-- ==== Sys2Proof/Machine/Dispatcher.lean ====
section
/-! DEFINITION. Hearth dispatchers (R134 to R161): starting tickets, fetching and decoding commands, readiness, staging, completion, handle
puts, the commit, and the commands that a dispatcher and its transfer engine run themselves. -/

namespace Sys2Proof.Machine

/-! ### Starting tickets (R50, R134, R135) -/

/-- The step in which a non-TRAINING ticket stands: steps completed on every hearth of its mask (R51, R136). -/
def stepsOf (s : State) (t : Ticket) : Nat :=
  (maskBits t.prog.hearthMask 16).foldl (fun a h =>
    let d := getDisp s h
    let base := match d.cursors.find? fun x => x.ticket == t.key with | some x => x.step | none => 0
    (d.cmds.filter fun c => c.ticket == t.key).foldl (fun a c => min a c.step) (min a base)) t.stepCount

/-- What a completed command means for its ticket: steps of a non-TRAINING ticket complete, and it ends with its last step; EVAL steps
release their holds (R51, R136, R304); a cancelled or failed ticket ends when nothing of it is left (R52, R161). -/
def ticketAdvance (s : State) (key : Nat) : State :=
  match findTicket s key with
  | none => s
  | some t =>
    if t.prog.training || t.cancelling then tryEnd s key else
    let n := stepsOf s t
    let s := evalDrop (updTicket s key fun t => { t with steps := n }) fun x => x.1 == key && decide (x.2.1 < n)
    if n = t.stepCount then endTicket s key else s

/-- Accepted KIND 1 tickets that may start, in the order of R50. -/
def startQueue (s : State) : List Ticket :=
  sortBy (fun a b => if a.prio ≠ b.prio then decide (b.prio < a.prio) else decide (a.key < b.key))
    (s.tickets.filter fun t => t.prog.kind == 1 && !t.started && !t.cancelling && ticketFuncsOk s t)

/-- Byte offset of a hearth's command list within its section (R134). -/
def listStart (s : State) (t : Ticket) (h : Nat) : Nat := peekNat s (t.prog.secAddr + t.prog.entry + 4 * h) 4

/-- TICKET_START: the first ticket in the order of R50 starts on the dispatchers of its hearths (R50, R135). DEDUCED (log entry 70). -/
def execTicketStart (s : State) : Res :=
  if !unitLive s (U.sup 0) then .next s else
  match startQueue s with
  | [] => .next s
  | t :: _ =>
    match memRead s idSup (t.prog.secAddr + t.prog.entry) 64 none with
    | (s, .wait) => .next s
    | (s, .fail code) => .next (stopTicket (emberTicket (updTicket s t.key fun t => { t with started := true }) (U.sup 0) code t.num) t.key code 0 0xFF)
    | (s, .ok _) =>
      let s := updTicket s t.key fun t => { t with started := true }
      let s := each (maskBits t.prog.hearthMask 16) s fun s h =>
        let d := getDisp s h
        setDisp s h { d with cursors := d.cursors ++ [{ ticket := t.key, off := listStart s t h, pos := 0, step := 0, ended := false }] }
      .next (ticketAdvance s t.key)

/-! ### Checks at decode (R137 to R148, R155 to R158) -/

/-- The cost kind of an opcode (Table 6-2). -/
def opKind : Nat → Nat
  | 0x10 => kMe
  | 0x11 => kMe
  | 0x12 => kAwl
  | 0x18 => kMe
  | 0x20 => kRow
  | 0x21 => kRow
  | 0x28 => kAwl
  | _ => kTransfer

/-- The opcodes of Table 6-2. -/
def opKnown (op : Nat) : Bool :=
  [0x01, 0x02, 0x03, 0x08, 0x09, 0x10, 0x11, 0x12, 0x18, 0x19, 0x20, 0x21, 0x28, 0x30, 0x31, 0x38, 0x39, 0x3A, 0x40, 0x41, 0x42, 0x48].contains op

/-- What R137, R139, R155, R156, R158 and R270 say of any command's header and references. -/
def headerCode (t : Ticket) (c : Cmd) : Nat :=
  firstCode [
    codeIf (!opKnown c.opcode) Code.CMD_OPCODE,
    codeIf (decide (32 ≤ c.fld 1 1) || decide (4 ≤ c.unitMask) || bits c.outQ 6 2 != 0 || bits c.outQ 12 3 != 0 || c.fld 0xE 2 != 0) Code.CMD_FORMAT,
    codeIf ((!t.prog.chain && c.chained) || (t.prog.chain && (c.outValid || !(popRefs c).isEmpty))) Code.CHAIN_MODE,
    codeIf (c.recompute && (c.opcode == 0x02 || c.opcode == 0x30)) Code.STASH_FORMAT,
    codeIf (c.outValid && (match destOffset c with | none => true | some o => bits (c.fld o.1 4) 30 2 == 0)) Code.CMD_FORMAT,
    codeIf (c.waitCommit && !t.prog.training && decide (t.stepCount ≤ 1)) Code.CMD_FORMAT]

/-- NOP and STEP_END: no masks, a reserved body (Table 6-2). -/
def checkPlain (c : Cmd) : Nat :=
  firstCode [codeIf (maskBad c false false false false) Code.CMD_UNITS, codeIf (!rsvdZero c.raw 0x10 48) Code.CMD_FORMAT]

/-- QPUT (R157). -/
def checkQput (s : State) (c : Cmd) : Nat :=
  firstCode [
    codeIf (maskBad c false false false false) Code.CMD_UNITS,
    codeIf (bits (c.fld 0x10 2) 6 2 != 0 || bits (c.fld 0x10 2) 12 4 != 0 || !rsvdZero c.raw 0x12 6 || !rsvdZero c.raw 0x20 32) Code.CMD_FORMAT,
    codeIf (!handleOk s c.ticket (c.fld 0x18 8)) Code.QUEUE_HANDLE]

/-- A bank of the hearth that a byte range touches is missing from BANKS (R138). -/
def rangeBanksMissing (s : State) (h : Nat) (c : Cmd) (rs : List (Nat × Nat)) : Bool :=
  (maskBits (banksOf s h rs) 8).any fun b => !bit c.bankMask b

/-- XFER: the list's place (R152). The banks of its further descriptors, and the descriptors, are checked as the command runs.
DEDUCED (log entry 73). -/
def checkXfer (s : State) (h : Nat) (c : Cmd) : Nat :=
  let a := c.fld 0x10 8
  firstCode [
    codeIf (maskBad c false false false true) Code.CMD_UNITS,
    codeIf (a % 32 != 0 || !rsvdZero c.raw 0x1C 36 || !(match regionOf s a with
      | some .near => true | some (.shared 0) => true | some (.hearth _ 0) => true | _ => false)) Code.CMD_FORMAT,
    codeIf (rangeBanksMissing s h c [(a, min 32 (32 * c.fld 0x18 4))]) Code.CMD_UNITS]
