-- ==== Sys2Proof/Machine/Kindling.lean ====
section
/-! DEFINITION. Power states and Kindling (R36 to R42, R53, R322, R369, R393, R399, R465 to R471, R475). -/

namespace Sys2Proof.Machine

/-! ### What a change of power keeps (R433, R436, R469, R470) -/

/-- Registers of the auxiliary domain: `DEV_ID`, `MGT_I3C`, `MGT_ID`, `MGT_UPDATE`. -/
def auxRegs (off : Nat) : Bool := [0x0, 0x200030, 0x200038, 0x200040].contains off

/-- Registers that a re-kindle keeps: those, `DEV_STATE`, `DEV_CTL`, the state of the PCIe ports, and the Ember rings' (R53, R370,
R436). -/
def rekindleRegs (off : Nat) : Bool :=
  auxRegs off || [0x8, 0x68, 0x1D0010, 0x1D0018, 0x1D0020, 0x1F00000].contains off || (decide (0x1F01000 ≤ off) && decide (off < 0x1F03000))

/-- The block with everything lost that main power or a run holds: the near tier's contents are lost and banks are empty (R53, R470). Far
tier, both flashes, fuses, pins, management endpoint and TAP stay. DEDUCED (log entry 62). A lost checkpoint-flash domain is usable again
from here on: DESIGN CHOICE (log entry 111). -/
def fresh (s : State) (keep : Nat → Bool) : State :=
  { State.reset with
    pending := s.pending, free := s.free + 2, out := s.out, regs := s.regs.filter fun e => keep e.1, auxOn := s.auxOn, mainOn := s.mainOn,
    thermTrip := s.thermTrip, pwrFault := s.pwrFault, twinIn := s.twinIn, fuses := s.fuses, flash := s.flash,
    mem := (s.mem.clear 0xF00000000000 0x20000000).loseNear s.free, farPoison := s.farPoison, hostBad := s.hostBad,
    mgmt := { s.mgmt with reports := [] }, tap := s.tap, ckptFlash := s.ckptFlash }

/-- The rollback fuses of the image must advance (R39). -/
def blows (s : State) (i : Image) : Bool := i.advance && decide (s.fuses.counter < i.rollback)

/-- A blow of the rollback fuses that is interrupted leaves the counter anywhere from its old value up to ROLLBACK (R470). -/
def cutBlow (s : State) : State :=
  match s.image with
  | some i =>
    if s.power = .kindling ∧ rd s F.KDL_STATUS_STAGE = 0xD ∧ blows s i then
      let (x, s) := takeFree s
      { s with fuses := { s.fuses with counter := s.fuses.counter + x % (i.rollback - s.fuses.counter + 1) } }
    else s
  | none => s

/-- Entry to AUX from a main-powered state (R469, R470). DEDUCED (log entry 62). -/
def enterAux (s : State) : State :=
  let s := fresh (cutBlow s) auxRegs
  wr { s with mainOn := false, mgmt := { s.mgmt with kindled := false } } F.DEV_STATE_POWER 1

/-! ### Kindling's stages (R37) -/

/-- Kindling ends on a fatal stage; vector 7 (R37, Table 14-4). -/
def kdlFail (s : State) (stage code : Nat) : State :=
  let s := wr (wr (wr s F.KDL_STATUS_STAGE stage) F.KDL_STATUS_FAILED 1) F.KDL_STATUS_CODE code
  raiseVec (raiseVec s 0 7) 1 7

/-- The physical MEs that the retirement area retires in a hearth, as a mask (R42). -/
def areaMask (s : State) (h : Nat) : Nat :=
  (List.range 1024).foldl (fun m k =>
    let r := flashBytes s (0x03110000 + 16 * k) 16
    if field r 0 2 = 0x4D52 ∧ field r 0xC 4 = crc32 (r.take 12) ∧ field r 2 1 = h ∧ field r 3 1 ≤ 16 then m ||| 2 ^ field r 3 1 else m) 0

/-- Map the spare ME of a hearth (R41). DEDUCED (log entry 63). SOURCE is 0, the fuse map, for an ME that stands in the fuse map and in
the retirement area: DESIGN CHOICE (log entry 114). -/
def mapSpare (s : State) (h : Nat) : State :=
  let fuse := s.fuses.meMap.getD h 0
  let gone := maskBits (fuse ||| areaMask s h) 17
  let n := h / 8
  let b := h % 8
  let s := match gone with
    | [] => s
    | [p] => wr (wr (wr s (F.KDL_SPARE_PHYS n b) p) (F.KDL_SPARE_RETIRED n b) 1) (F.KDL_SPARE_SOURCE n b) (if bit fuse p then 0 else 1)
    | _ => wr s (F.KDL_SPARE_DEGRADED n b) 1
  each (List.range 16) s fun s i => wr s (F.MXE_MAP_PHYS h i) (physicalMe s h i)

/-- Stages 0x03 to 0x05 of a slot: the stage it fails at, and the code, 0 where it passes. -/
def slotOutcome (s : State) (k : Nat) : Nat × Nat :=
  match imageStage3 s k, imageStage4 s k, imageStage5 s k with
  | 0, 0, 0 => (5, 0)
  | 0, 0, c => (5, c)
  | 0, c, _ => (4, c)
  | c, _, _ => (3, c)

/-- A slot that passed is loaded: its registers' values are known, spares are mapped, and the training of stage 0x07 begins. -/
def takeSlot (s : State) (k : Nat) (rest : List Nat) : State :=
  let s := { s with cands := rest, image := some (imageOf s k),
                    loads := (imageLoads s k (imSecs s k)).foldl (fun (m : Smap (BitVec 64)) e => m.set e.1 e.2) [] }
  let s := each (List.range 16) (wr s F.KDL_STATUS_SLOT k) mapSpare
  wr s F.KDL_STATUS_STAGE 7

/-- Try candidates in order (R38); `stage` is where the last one failed. -/
def trySlots (s : State) : List Nat → Nat → State
  | [], stage => kdlFail s stage (rd s F.KDL_STATUS_CODE)
  | k :: ks, _ =>
    let r := slotOutcome s k
    if r.2 = 0 then takeSlot s k ks
    else trySlots (wr (wr (wr (markBad s k) F.KDL_STATUS_STAGE r.1) F.KDL_STATUS_CODE r.2) F.KDL_STATUS_FALLBACK 1) ks r.1

/-- The candidates of stage 0x02 in order (R38). Two SEQs exactly 2^31 apart, of which neither is later, are tried as equal ones are:
DESIGN CHOICE (log entry 112). -/
def slotCands (s : State) : List Nat :=
  let ok (k : Nat) : Bool := !slotEmpty s k && !slotBad s k
  match s.slotOvr with
  | some k => if ok k then [k] else []
  | none => (if later32 (slotSeq s 1) (slotSeq s 0) then [1, 0] else [0, 1]).filter ok

/-- Stages 0x01 to 0x06. DEDUCED (log entry 13). -/
def kindle (s : State) (fuseOk : Bool) : State :=
  let s := wr s F.KDL_STATUS_STAGE 1
  if !fuseOk then kdlFail s 1 Code.KDL_FUSE_FAIL
  else
    let b (x : Bool) : Nat := if x then 1 else 0
    let s := wr (wr (wr s F.KDL_FUSE_ROLLBACK_CTR s.fuses.counter) F.KDL_FUSE_KEY0_REVOKED (b s.fuses.revoked0)) F.KDL_FUSE_KEY1_REVOKED (b s.fuses.revoked1)
    let s := wr (wr (wr s F.KDL_STATUS_STAGE 2) F.KDL_SLOTSEQ_SEQ_A (slotSeq s 0)) F.KDL_SLOTSEQ_SEQ_B (slotSeq s 1)
    let s := wr s F.MGT_UPDATE_ACTIVATE_PENDING 0
    match slotCands s with
    | [] => kdlFail s 2 Code.IMG_NONE
    | cs => trySlots s cs 3

/-- Identity in the registers (R31, R55). -/
def identityRegs (s : State) : State :=
  match s.image with
  | none => s
  | some i =>
    let b := secBytes s i.slot (imSecs s i.slot) 1
    let s := wr (wr (wr (wr s F.DEV_IDENT_MODULE_ID (field b 0 2)) F.DEV_IDENT_TWIN_ID (field b 8 2)) F.DEV_IDENT_TWIN_CFG (field b 0xA 2))
      F.DEV_IDENT_GROUP_SIZE (field b 2 2)
    wr (wr s F.DEV_GROUP_GROUP_ID (field b 4 4)) F.DEV_GROUP_PARITY_GROUP (field b 0xC 2)

/-- The ring of a port whose `HIF_RING_CTL` stands at an offset. -/
def ringCtlAt (off : Nat) : Option (Nat × Nat) :=
  match lookupReg off with
  | some (g, p, r) => if g.base = 0x1D0108 then some (p, r) else none
  | none => none

/-- The LOAD_LIST values in the registers (R32), but for the rings' ENABLE. -/
def loadRegs (s : State) : State :=
  each (s.loads.filter fun e => (ringCtlAt e.1).isNone) s fun s e => setReg s e.1 (mergeMask (regVal s e.1) (rwMask e.1) e.2)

_ _ _ _ _ _ _

*What you need to do*.
Go back to the listing above. Copy word for word the lines from the one with "(s.tickets.filter fun t" through the one with "(s, .wait) => .next s", and nothing more.

*Completed task*.
    (s.tickets.filter fun t => t.prog.kind == 1 && !t.started && !t.cancelling && ticketFuncsOk s t)

/-- Byte offset of a hearth's command list within its section (R134). -/
def listStart (s : State) (t : Ticket) (h : Nat) : Nat := peekNat s (t.prog.secAddr + t.prog.entry + 4 * h) 4

/-- TICKET_START: the first ticket in the order of R50 starts on the dispatchers of its hearths (R50, R135). DEDUCED (log entry 70). -/
def execTicketStart (s : State) : Res :=
  if !unitLive s (U.sup 0) then .next s else
  match startQueue s with
  | [] => .next s
  | t :: _ =>
    match memRead s idSup (t.prog.secAddr + t.prog.entry) 64 none with
    | (s, .wait) => .next s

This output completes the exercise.